With lift > 5 we will see very strong associations - meaning when one item is bought, the other is very likely to be bought as well.
strong_rules <- subset(rules, lift > 5 & confidence > 0.6)
inspect(head(sort(strong_rules, by = "lift"), 10))
## lhs rhs support confidence coverage lift count
## [1] {CROISSANT,
## PAIN AUX RAISINS,
## TRADITIONAL BAGUETTE} => {PAIN AU CHOCOLAT} 0.001421756 0.6830986 0.002081333 8.852644 194
## [2] {BAGUETTE,
## CROISSANT,
## TRADITIONAL BAGUETTE} => {PAIN AU CHOCOLAT} 0.001179911 0.6338583 0.001861474 8.214512 161
## [3] {CHAUSSON AUX POMMES,
## CROISSANT} => {PAIN AU CHOCOLAT} 0.001678258 0.6273973 0.002674953 8.130780 229
## [4] {BAGUETTE,
## PAIN AU CHOCOLAT,
## TRADITIONAL BAGUETTE} => {CROISSANT} 0.001179911 0.6652893 0.001773530 7.931101 161
## [5] {CEREAL BAGUETTE,
## PAIN AU CHOCOLAT} => {CROISSANT} 0.002125305 0.6636156 0.003202615 7.911149 290
## [6] {FICELLE,
## PAIN AU CHOCOLAT} => {CROISSANT} 0.001363127 0.6200000 0.002198591 7.391195 186
## [7] {COUPE,
## PAIN AU CHOCOLAT,
## TRADITIONAL BAGUETTE} => {CROISSANT} 0.001297169 0.6082474 0.002132634 7.251089 177
## [8] {BAGUETTE,
## CAMPAGNE} => {COUPE} 0.002169277 0.9456869 0.002293864 6.643324 296
## [9] {BOULE 200G,
## CROISSANT} => {COUPE} 0.001685587 0.9387755 0.001795516 6.594772 230
## [10] {BAGUETTE,
## BOULE 200G} => {COUPE} 0.001810174 0.9148148 0.001978732 6.426452 247
The graphs below show us more meaningful connections than we saw before, since weak associations have been removed.
plot(strong_rules, method="graph", cex=0.7, shading="lift")
## Available control parameters (with default values):
## layout = stress
## circular = FALSE
## ggraphdots = NULL
## edges = <environment>
## nodes = <environment>
## nodetext = <environment>
## colors = c("#EE0000FF", "#EEEEEEFF")
## engine = ggplot2
## max = 100
## verbose = FALSE
We can see that items like baguette, pain au chocolate and croissant are positioned more centrally, suggesting they play a key role in itemsets.

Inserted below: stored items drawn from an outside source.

-- ==== Sys2Proof/Tests/Slice0.lean ====
section
/-! SUPPORT. The tests: ill-formed commands, the worked examples of the manual, and for every statement that has
hypotheses a state and operands that meet them. -/

namespace Sys2Proof.Tests

open Sys2Proof Sys2Proof.Machine

/-! ### Small states -/

/-- A member of a board of 24 units, station 2. -/
def member : Dev := { Dev.held .powerOn with pc.presence := .member, pc.station := 2, pc.budget := 1 }

/-- The station in another presence state. -/
def inState (p : Presence) (d : Dev) : Dev := { d with pc.presence := p }

/-- Station 5 in a roster state, last heard at 100 with number 7. -/
def knows (p : PeerState) (d : Dev) : Dev :=
  d.modRoster 5 (fun r => { r with state := p, lastHeard := some 100, lastApplied := some 7 })

/-- The member that knows station 5. -/
def pair : Dev := knows .member member

/-- The part with no command waiting. -/
def st (d : Dev) : State := { dev := d, pending := [] }

/-- The part as a command leaves it. -/
def after (c : Instr) (d : Dev) : Dev :=
  match exec c (st d) with
  | .next s => s.dev
  | _ => d

/-- A command takes the part to its next state. -/
theorem after_next (c : Instr) (d : Dev) : exec c (st d) = .next (st (after c d)) := by
  cases c <;> rfl

/-- A head of a frame from station 5, not yet applied. -/
def hd5 : Head := { station := 5, fresh := true, seq := 9 }

/-- A claim record. -/
def claimOf (c : Cls) (tag : Option Byte) : Claim :=
  { handle := 3, cls := c, target := { region := 1, group := 0 }, tag := tag, cancel := false, urgent := false,
    unstageDue := false, seq := none }

/-- A frame whose attempt is under way. -/
def sends (r : SlotRef) (b : Body) : InHand :=
  { ref := r, body := b, seq := 0, patience := 7, fresh := true, sending := true, sends := 0, acked := 0,
    delivered := false }

/-- The part with a frame in hand. -/
def withFrame (f : InHand) (d : Dev) : Dev := { d with biu.inHand := some f }

/-- The part with a claim in the CLAIM slot. -/
def withClaim (c : Claim) (d : Dev) : Dev := { d with biu.outbox.claim := some c }

/-- A local entry. -/
def entryOf (tag : Byte) (c : Cls) : Entry :=
  { tag := tag, cls := c, region := some 1, deadline := some 4000, overdue := false, bypass := 0, staged := false,
    intent := false }

/-- The part with a local queue. -/
def withQueue (q : List Entry) (d : Dev) : Dev := { d with oqs.queue := q }

/-- A record of station 5. -/
def peer (h : Byte) (c : Cls) : Holding :=
  { station := 5, handle := h, cls := c, target := { region := 0, group := 0 }, extensions := 0,
    holder := .peer 100 (100 + leaseTime c + us 2000) }

/-- The local record of a running holding. -/
def running (tag : Option Byte) : OwnPart :=
  { goSent := true, leaseEnds := some 900, period := 1, done := none, tag := tag }

/-- An own record. -/
def own (h : Byte) (c : Cls) (p : OwnPart) : Holding :=
  { station := 2, handle := h, cls := c, target := { region := 1, group := 0 }, extensions := 0, holder := .own p }

/-- The part with these records. -/
def withHoldings (l : List Holding) (d : Dev) : Dev := { d with ht.holdings := l }

/-- A full list of peers' records. -/
def fullList : List Holding := (List.range 32).map (fun n => peer (BitVec.ofNat 8 n) .rfb)

/-- The part with a region's record changed. -/
def withRegion (n : RegionNo) (f : Region → Region) (d : Dev) : Dev := d.modRegion n f

/-- The part with this many notices. -/
def withNotices (n : Nat) (d : Dev) : Dev := { d with pu.notices := List.replicate n (.accept 1) }

/-! ### Ill-formed commands -/

/-- A PLEA of station 5 as the line carries it, with a given CRC byte. -/
def rawPlea (sync : Bool) (crc : Byte) : RawFrame :=
  { syncOk := sync, byte0 := 0x3F, byte1 := 0x50, byte2 := 9, payload := [], crc := crc }

/-- The CRC byte of that PLEA. -/
def pleaCrc : Byte := crc8 [0x3F, 0x50, 9]

theorem test_wf_frame_that_passes : (Instr.frameRejected 0 (rawPlea true pleaCrc)).wf = false := by decide +kernel
theorem test_wf_frame_that_fails : (Instr.frameRejected 0 (rawPlea false pleaCrc)).wf = true := by decide
theorem test_wf_claim_of_no_class : (Instr.claimReceived 0 hd5 1 4 3 0).wf = false := by decide
theorem test_wf_claim_of_wrong_cost : (Instr.claimReceived 0 hd5 1 0 2 0).wf = false := by decide
theorem test_wf_claim : (Instr.claimReceived 0 hd5 1 0 3 0).wf = true := by decide
theorem test_wf_urgent_claim_of_wrong_cost : (Instr.urgentClaimReceived 0 hd5 1 3 11 0).wf = false := by decide
theorem test_wf_put_that_passes : (Instr.putMalformed 0 [1, 6]).wf = false := by decide
theorem test_wf_put_that_fails : (Instr.putMalformed 0 [2, 6, 0]).wf = true := by decide
theorem test_wf_transfer_of_a_code : (Instr.transferCodeInvalid 0 (some 0xE2)).wf = false := by decide
theorem test_wf_transfer_of_no_code : (Instr.transferCodeInvalid 0 (some 0xE4)).wf = true := by decide

/-! ### Worked examples of the manual -/

/-- The listing of R25's example. -/
theorem test_listing : Ht.listing { member.ht with
    holdings := [{ peer 9 .rfb with station := 5 }, { peer 1 .cal with station := 12 }],
    pleas := maskBit 12, calQueue := [(12, 4), (2, 9)] } =
      [0x05, 0x09, 0x00, 0x03, 0x0C, 0x01, 0x01, 0x02, 0x10, 0x00, 0x0C, 0x02] := by decide

/-- An own claim is delivered in a first send, GO joins and the lease runs (R57). -/
theorem test_claim_to_go :
    let d := withFrame (sends .claim (claimOf .scb (some 4)).body)
      (withClaim (claimOf .scb (some 4)) (withQueue [{ entryOf 4 .scb with staged := true }] pair))
    let e := after (.sendComplete 400 ⟨0xFB, 0xFF⟩) { d with pu.goReserved := true }
    e.pu.notices = [.go 3 .scb (some 4) { region := 1, group := 0 } 2000] ∧ e.oqs.queue = [] ∧
      e.ht.holdings = [own 3 .scb { running (some 4) with leaseEnds := some (400 + us 2000) }] ∧
      e.biu.inHand = none := by decide

/-- Station 5 acknowledges in bit 2 of the first byte, station 8 in bit 7 of the second (R185). -/
theorem test_ack_slots : slotBytes (maskBit 5) = [0xFB, 0xFF] ∧ slotBytes (maskBit 8) = [0xFF, 0x7F] ∧
    ackSlots 0xFB 0xFF = maskBit 5 ∧ ackSlots 0xFF 0x7F = maskBit 8 := by decide

/-- A transfer whose CS_N was low as reset was released is ignored; the next one is taken (R170). -/
theorem test_cs_low_at_release :
    let d := after (.hold 0) (after (.resetRelease 0 2 ⟨1, true⟩) (Dev.held .powerOn))
    d.rs.hold = false ∧ d.pu.sdo = .highZ ∧ (after (.hold 0) d).rs.hold = true := by decide

/-- HOLD meets a claim in its first attempt; RESUME before the attempt is lost does not undo the unstaging (R44,
R161). -/
theorem test_hold_in_transmission :
    let d := withFrame (sends .claim (claimOf .rfb none).body) (withClaim (claimOf .rfb none) pair)
    let e := after (.arbitrationLoss 0) (after (.resume 0) (after (.hold 0) d))
    e.biu.outbox.claim.map Claim.handle ≠ some 3 := by decide +kernel

/-- A frame whose third repeat ends unacknowledged is counted in CONFIG_FAULT too, where no link fault follows (R41,
R56). -/
theorem test_third_repeat_in_config_fault :
    let d := inState .configFault (withFrame { sends .plea .plea with sends := 3, fresh := false } pair)
    let e := after (.sendComplete 0 ⟨0xFF, 0xFF⟩) d
    e.biu.undelivered = 1 ∧ e.biu.inHand = none ∧ e.pc.presence = .configFault := by decide

/-- A TAKE that ends between the two notices of one event frees a place for the second: STATE finds the queue full and
is dropped, and the ALERT joins (R178). -/
theorem test_take_between_two_notices :
    let d := after (.frameBearingOwnNumber 0) (after (.take 0 ⟨3, 1⟩) (withNotices 16 pair))
    d.pu.notices = List.replicate 15 (.accept 1) ++ [.alert (.configFault .duplicateStation)] ∧ d.pu.lost = 1 ∧
      d.pu.portError = true ∧ d.pu.takeLeft = 0 ∧ d.pc.presence = .configFault := by decide

/-- A TAKE that outlasts the commands before the next transfer has ended as that transfer begins (R170, R172). -/
theorem test_take_ends_before_the_next_transfer :
    let d := after (.take 0 ⟨3, 2⟩) (withNotices 13 pair)
    d.pu.notices.length = 13 ∧ d.pu.takeLeft = 2 ∧ d.biu.outbox.claim = none ∧
      (after (.peek 0 2) d).pu.sdo = .shifted [12, 0x40] ∧ (after (.peek 0 2) d).pu.takeLeft = 0 ∧
      (after (.peek 0 2) d).biu.outbox.claim.isSome = true ∧ (after .lineReset d).pu.takeLeft = 0 := by decide

/-- A frame as sent is read back (R185, R186). -/
theorem test_frame_of_plea : frameBytes 7 true 5 9 .plea = [0x3F, 0x50, 9, pleaCrc] := by decide +kernel

/-- The release of reset, then the end of the listen window, leaves a JOIN waiting (R84, R85). -/
theorem test_reset_to_joining :
    let d := after .listenTimerExpiry (after (.resetRelease 0 2 ⟨1, false⟩) (Dev.held .powerOn))
    d.pc.presence = .joining ∧ d.biu.outbox.joinLeave.content = some { body := .join, seq := none } ∧
      d.pu.notices = [.reset .powerOn, .state .joining] ∧ d.now = us 6000 := by decide

/-! ### Every statement's hypotheses are met -/

theorem test_met_StepTakesTheFrontCommand :
    ({ dev := member, pending := [.hold 0, .resume 0] } : State).pending = .hold 0 :: [.resume 0] ∧
      (st member).pending = [] := by decide

theorem test_met_HeldPartWaitsForItsRelease :
    (State.reset.dev.pc.presence = .offline ∧ Instr.hold 0 ≠ .powerOnReset ∧ Instr.hold 0 ≠ .lineReset ∧
      ∀ dt sid pins, Instr.hold 0 ≠ .resetRelease dt sid pins) ∧
    timeOf (.hold 0) = some 0 ∧ timeOf .listenTimerExpiry = none ∧
    ({ Dev.held .powerOn with pc.listenEnds := some 9 } : Dev).endOf .listenTimerExpiry = some 9 ∧
    State.reset.dev.endOf .listenTimerExpiry = none ∧ State.reset.dev = { Dev.held .powerOn with now := 0 } ∧
    -- reset held for 40 before its release
    (st (after (.hold 40) (Dev.held .line))).dev = { Dev.held .line with now := 40 } :=
  ⟨⟨rfl, nofun, nofun, nofun⟩, rfl, rfl, rfl, rfl, rfl, rfl⟩

theorem test_met_AttentionLineFollowsTheNoticeQueue :
    member.PortSound ∧ member.pu.notices = [] ∧
      ((withNotices 16 member).notify (.accept 2)).pu.notices = (withNotices 16 member).pu.notices ∧
      (st (withNotices 1 member)).dev.TakesTransfers ∧ (withNotices 1 member).pu.notices = [.accept 1] ∧
      (Notice.accept 1).bytes.length ≤ 3 := by
  unfold Dev.PortSound; decide

theorem test_met_RateAndSetupAreTakenOrRefused :
    (st member).dev.TakesTransfers ∧ (0 : Byte) ≠ 1 ∧ (0 : Byte) ≠ 2 ∧ (3 : Byte) ≠ 1 ∧ (3 : Byte) ≠ 2 ∧
      ((withRegion 0 (Region.startTimer 8000) member).rs.regionAt 0).timer = .running 8000 ∧
      member.pu.setupLock = false ∧ ({ member with pu.setupLock := true } : Dev).pu.setupLock = true ∧
      ((0x0F : Byte).toNat < 16 ∧ 3 ≤ (3 : Byte).toNat ∧ (3 : Byte).toNat ≤ 7 ∧
        (2 : Byte).toNat < (3 : Byte).toNat) ∧
      ((0 : Byte).toNat < 16 ∧ 3 ≤ (7 : Byte).toNat ∧ (7 : Byte).toNat ≤ 7 ∧ (6 : Byte).toNat < (7 : Byte).toNat) ∧
      ¬ ((0x10 : Byte).toNat < 16) ∧ ¬ (3 ≤ (2 : Byte).toNat) ∧ ¬ ((8 : Byte).toNat ≤ 7) ∧
      ¬ ((5 : Byte).toNat < (5 : Byte).toNat) := by decide

/-- A claim on its way, its GO place reserved. -/
def claiming : Dev :=
  { withFrame (sends .claim (claimOf .rfb none).body) (withClaim (claimOf .rfb none) (withNotices 15 pair)) with
    pu.goReserved := true }

theorem test_met_NoticeQueueInvariantKept :
    claiming.PortSound ∧ step { dev := claiming, pending := [.sendComplete 0 ⟨0xFB, 0xFF⟩] } =
      .next { dev := after (.sendComplete 0 ⟨0xFB, 0xFF⟩) claiming, pending := [] } := by
  refine ⟨?_, rfl⟩
  unfold Dev.PortSound; decide

theorem test_met_RetentionInvariantKept :
    (withRegion 0 (fun r => { r with debt := 2 }) member).rs.Sound ∧
      step (st (withRegion 0 (fun r => { r with debt := 2 }) member)) =
        .next (st (withRegion 0 (fun r => { r with debt := 2 }) member)) := by
  refine ⟨?_, rfl⟩
  unfold Rs.Sound Region.Sound; decide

plot(strong_rules, method = "graph", engine = "htmlwidget")
plot(strong_rules, method = "scatterplot", measure = c("support", "lift"), shading = "confidence")
This market basket analysis of bakery sales data revealed strong associations between key products, highlighting customer purchasing patterns. The most frequently occurring itemsets, such as Croissant and Pain au Chocolat, as well as Baguette and Traditional Baguette, demonstrate clear customer preferences for common bakery combinations.

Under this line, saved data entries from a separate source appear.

-- ==== Sys2Proof/Machine/Operands.lean ====
section
/-! DEFINITION. Gurno operands: which addressing modes, operand bits and codes each opcode admits (R122 to R128), and
the address or constant that each mode gives. -/

namespace Sys2Proof.Machine

/-- The addressing mode sets of the opcode table (R128). `fma` is V without its two constants. -/
inductive AmSet where
  | v | s | m | mNoIxp | i | t | fma
  deriving DecidableEq, Repr

/-- The addressing modes of each opcode (R128). -/
def amSet : GOp → AmSet
  | .ld | .ldx | .ldy => .v
  | .st | .stx | .sty => .s
  | .ldh | .ldb | .sth | .stb | .xch | .clamp => .m
  | .leax | .leay => .mNoIxp
  | .mov | .ldu => .i
  | .add | .sub | .subr | .mul | .mulh | .and | .or | .xor | .shl | .shr | .sar | .min | .max | .addx | .addy => .v
  | .fadd | .fsub | .fmul | .fdiv | .fsubr | .fmin | .fmax | .sat | .fabs | .fneg | .itof | .ftoi => .v
  | .fmac => .fma
  | .cmp | .fcmp | .tst => .v
  | .pset | .pand | .por | .pnot => .i
  | .br | .call => .t
  | .ret | .loop | .sysc | .sret | .eret | .nop | .yield | .wait | .fence | .mfs | .mts => .i

/-- The opcode's number (R128). -/
def opcode : GOp → Nat
  | .ld => 0x00 | .st => 0x01 | .ldx => 0x02 | .stx => 0x03 | .ldy => 0x04 | .sty => 0x05 | .ldh => 0x06 | .ldb => 0x07
  | .sth => 0x08 | .stb => 0x09 | .leax => 0x0A | .leay => 0x0B | .mov => 0x0C | .xch => 0x0D | .ldu => 0x0E
  | .add => 0x10 | .sub => 0x11 | .subr => 0x12 | .mul => 0x13 | .mulh => 0x14 | .and => 0x15 | .or => 0x16
  | .xor => 0x17 | .shl => 0x18 | .shr => 0x19 | .sar => 0x1A | .min => 0x1B | .max => 0x1C | .addx => 0x1D
  | .addy => 0x1E
  | .fadd => 0x20 | .fsub => 0x21 | .fmul => 0x22 | .fdiv => 0x23 | .fmac => 0x24 | .fsubr => 0x25 | .fmin => 0x26
  | .fmax => 0x27 | .clamp => 0x28 | .sat => 0x29 | .fabs => 0x2A | .fneg => 0x2B | .itof => 0x2C | .ftoi => 0x2D
  | .cmp => 0x30 | .fcmp => 0x31 | .tst => 0x32 | .pset => 0x33 | .pand => 0x34 | .por => 0x35 | .pnot => 0x36
  | .br => 0x38 | .call => 0x39 | .ret => 0x3A | .loop => 0x3B | .sysc => 0x3C | .sret => 0x3C | .eret => 0x3C
  | .nop => 0x3D | .yield => 0x3D | .wait => 0x3D | .fence => 0x3D | .mfs => 0x3E | .mts => 0x3F

/-- OPD[19:16] of the SYS and CTL groups (R128); 0 for every other opcode. -/
def subcode : GOp → Nat
  | .sret => 1 | .eret => 2 | .yield => 1 | .wait => 2 | .fence => 3
  | _ => 0

/-- The SYS and CTL groups, whose OPD[19:16] the instruction's name fixes. -/
def hasSub : GOp → Bool
  | .sysc | .sret | .eret | .nop | .yield | .wait | .fence => true
  | _ => false

/-- A reserved opcode, or a reserved sub-operation of the SYS and CTL groups (R128). -/
def reservedCode (code sub : Nat) : Bool :=
  decide (code = 0x0F ∨ code = 0x1F ∨ code = 0x2E ∨ code = 0x2F ∨ code = 0x37) || (decide (code = 0x3C) && decide (3 ≤ sub)) ||
    (decide (code = 0x3D) && decide (4 ≤ sub))

/-- Opcodes 0x20 to 0x2F (R116). -/
def isFloat (op : GOp) : Bool := decide (0x20 ≤ opcode op ∧ opcode op ≤ 0x2F)

/-- Opcodes whose IMM constant is the upper 20 bits of a binary32 (R123). -/
def floatConst (op : GOp) : Bool :=
  decide ((0x20 ≤ opcode op ∧ opcode op ≤ 0x2B) ∨ opcode op = 0x2D ∨ opcode op = 0x31)

/-- OPD with the sub-operation of SYS and CTL as the instruction's name has it. -/
def opdOf (op : GOp) (e : Enc) : Nat :=
  if hasSub op then e.opd.toNat % 65536 + subcode op * 65536 else e.opd.toNat

/-- A field of OPD. -/
def opdBits (e : Enc) (lo w : Nat) : Nat := e.opd.toNat / 2 ^ lo % 2 ^ w

/-- The word's second word counts as an address (OPD[19], R123). -/
def extAddr (e : Enc) : Bool := opdBits e 19 1 = 1

/-- The instruction's length in bytes: AM alone decides it (R119). -/
def ilen (e : Enc) : Nat := if e.am = 7 then 8 else 4

/-- The opcode permits the mode (R122, R128). -/
def amOk (op : GOp) (e : Enc) : Bool :=
  match amSet op with
  | .v => true
  | .s => e.am != 0 && (e.am != 7 || extAddr e)
  | .m => e.am != 0 && e.am != 6 && (e.am != 7 || extAddr e)
  | .mNoIxp => e.am != 0 && e.am != 6 && e.am != 5 && (e.am != 7 || extAddr e)
  | .i => e.am == 0
  | .t => e.am == 0 || e.am == 3 || (e.am == 7 && extAddr e)
  | .fma => e.am != 0 && (e.am != 7 || extAddr e)

/-- The mode's reserved OPD bits are 0 (R123). IMM has none beyond those of the opcode. -/
def amBitsOk (e : Enc) : Bool :=
  match e.am.toNat with
  | 0 => true
  | 5 => opdBits e 8 12 = 0
  | 6 => opdBits e 18 2 = 0
  | 7 => opdBits e 0 19 = 0
  | _ => opdBits e 16 4 = 0

/-- A store opcode. -/
def isStore : GOp → Bool
  | .st | .stx | .sty | .sth | .stb => true
  | _ => false

/-- The slot part of a SIG operand is permitted for the opcode (R124). -/
def sigOk (op : GOp) (e : Enc) : Bool :=
  e.am != 6 ||
    (match opdBits e 16 2 with
     | 2 => !isStore op
     | 3 => op == .ld || op == .st
     | _ => true)

/-- Special register numbers of R140 that a processor has; `mts` asks whether MTS is permitted. On the SP, for which the table gives PART
no access by MTS, it is ILLEGAL (log entry 184). -/
def specialOk (p : ProcId) (mts : Bool) (n : Nat) : Bool :=
  let ro := n = 0x06 ∨ n = 0x1D ∨ n = 0x23 ∨ n = 0x25 ∨ n = 0x26 ∨ n = 0x27 ∨ n = 0x28 ∨ n = 0x29
  let rw := n ≤ 0x05 ∨ n = 0x07 ∨ (0x08 ≤ n ∧ n ≤ 0x12) ∨ (0x14 ≤ n ∧ n ≤ 0x16) ∨ (0x18 ≤ n ∧ n ≤ 0x1A) ∨
    n = 0x1C ∨ n = 0x20 ∨ n = 0x21 ∨ n = 0x24
  if rw then true
  else if n = 0x22 then !mts || p == .mc
  else if ro then !mts
  else
    match p with
    | .le _ => false
    | .mc =>
      if 0x40 ≤ n ∧ n ≤ 0x5F then true
      else if n = 0x60 ∨ n = 0x62 ∨ n = 0x68 ∨ n = 0x69 ∨ n = 0x6A then true
      else if n = 0x61 then !mts
      else false
    | .sp => decide (0x40 ≤ n ∧ n ≤ 0x7F)

/-- The special registers that MFS reads in task mode (R140, "T"). -/
def specialTask (n : Nat) : Bool :=
  decide (n = 0x00 ∨ (0x10 ≤ n ∧ n ≤ 0x1A) ∨ n = 0x1D ∨ (0x20 ≤ n ∧ n ≤ 0x29))

/-- The opcode's own operand codes and reserved bits (R122, R128, R136, R140). -/
def codesOk (p : ProcId) (op : GOp) (e : Enc) : Bool :=
  match op with
  | .mov => opdBits e 8 12 = 0 && opdBits e 4 4 < 4 && opdBits e 0 4 < 4
  | .pset => opdBits e 6 14 = 0 && opdBits e 4 2 != 0
  | .pand | .por => opdBits e 8 12 = 0 && opdBits e 4 2 != 0
  | .pnot => opdBits e 6 14 = 0 && opdBits e 0 2 = 0 && opdBits e 4 2 != 0
  | .ret => e.opd = 0
  | .loop =>
    if opdBits e 0 10 = 0 then opdBits e 10 10 = 0
    else opdBits e 19 1 = 0 || opdBits e 10 9 = 0
  | .sysc => opdBits e 4 12 = 0 && opdBits e 0 4 < 8
  | .sret | .eret => opdBits e 0 16 = 0
  | .yield => (match p with | .le _ => true | _ => false)
  | .wait => true
  | .mfs => opdBits e 8 12 = 0 && specialOk p false (opdBits e 0 8)
  | .mts => opdBits e 8 12 = 0 && specialOk p true (opdBits e 0 8)
  | _ => true

/-- An executed instruction that does not raise ILLEGAL for its encoding (R122, R116, R124). -/
def encodingOk (p : ProcId) (op : GOp) (e : Enc) : Bool :=
  e.rsv == none && amOk op e && amBitsOk e && sigOk op e && codesOk p op e && !(isFloat op && p == .sp)

/-- A supervisor-only instruction or register in task mode (R94, R118, R140, R141). -/
def privileged (op : GOp) (e : Enc) : Bool :=
  match op with
  | .mts | .sret | .eret | .wait => true
  | .mov => opdBits e 4 4 = 3
  | .mfs => !specialTask (opdBits e 0 8)
  | _ => false

/-- Sign extension of the low `w` bits of OPD. -/
def sext (e : Enc) (w : Nat) : Word :=
  if opdBits e (w - 1) 1 = 1 then word (opdBits e 0 w + (2 ^ 32 - 2 ^ w)) else word (opdBits e 0 w)

/-- An operand: a constant, an address, or a part of a slot (R123, R124). -/
inductive Operand where
  | const (w : Word)
  | addr (a : Word)
  | sig (slot part : Nat)
  deriving DecidableEq, Repr

/-- Base of DIR addressing (R116). -/
def dirBase : ProcId → Word
  | .le _ => 0
  | .mc => 0x10000000
  | .sp => 0x01000000

/-- The operand that the addressing mode gives (R123). -/
def operand (p : ProcId) (r : Proc) (op : GOp) (e : Enc) : Operand :=
  match e.am.toNat with
  | 0 => .const (if floatConst op then word (e.opd.toNat * 4096) else sext e 20)
  | 1 => .addr (dirBase p + word (opdBits e 0 16))
  | 2 => .addr (r.b + word (opdBits e 0 16))
  | 3 => .addr (r.x + sext e 16)
  | 4 => .addr (r.y + sext e 16)
  | 5 => .addr r.x
  | 6 => .sig (opdBits e 0 16) (opdBits e 16 2)
  | _ => if extAddr e then .addr e.ext else .const e.ext

/-- X after the post-update of IXP; unchanged in every other mode (R123). -/
def ixpX (r : Proc) (e : Enc) : Word := if e.am = 5 then r.x + sext e 8 else r.x

/-- Target of BR and CALL (R128); bits [1:0] are ignored (R127). -/
def branchTarget (r : Proc) (e : Enc) : Word :=
  let t :=
    match e.am.toNat with
    | 0 => r.pc + word (4 * (sext e 20).toNat)
    | 3 => r.x + sext e 16
    | _ => e.ext
  t &&& 0xFFFFFFFC

/-- Size in bytes of the access an opcode makes; CLAMP and part 11 take 8 (R127). -/
def accessSize : GOp → Nat
  | .ldh | .sth => 2
  | .ldb | .stb => 1
  | .clamp => 8
  | _ => 4

end Sys2Proof.Machine
end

These insights could be used for strategic decision-making. The bakery could implement bundling strategies by offering discounts or promotions on frequently paired items, encouraging customers to purchase more. Bakery could also optimize shelf placement to enhance the shopping experience, by placing highly associated products close to one another.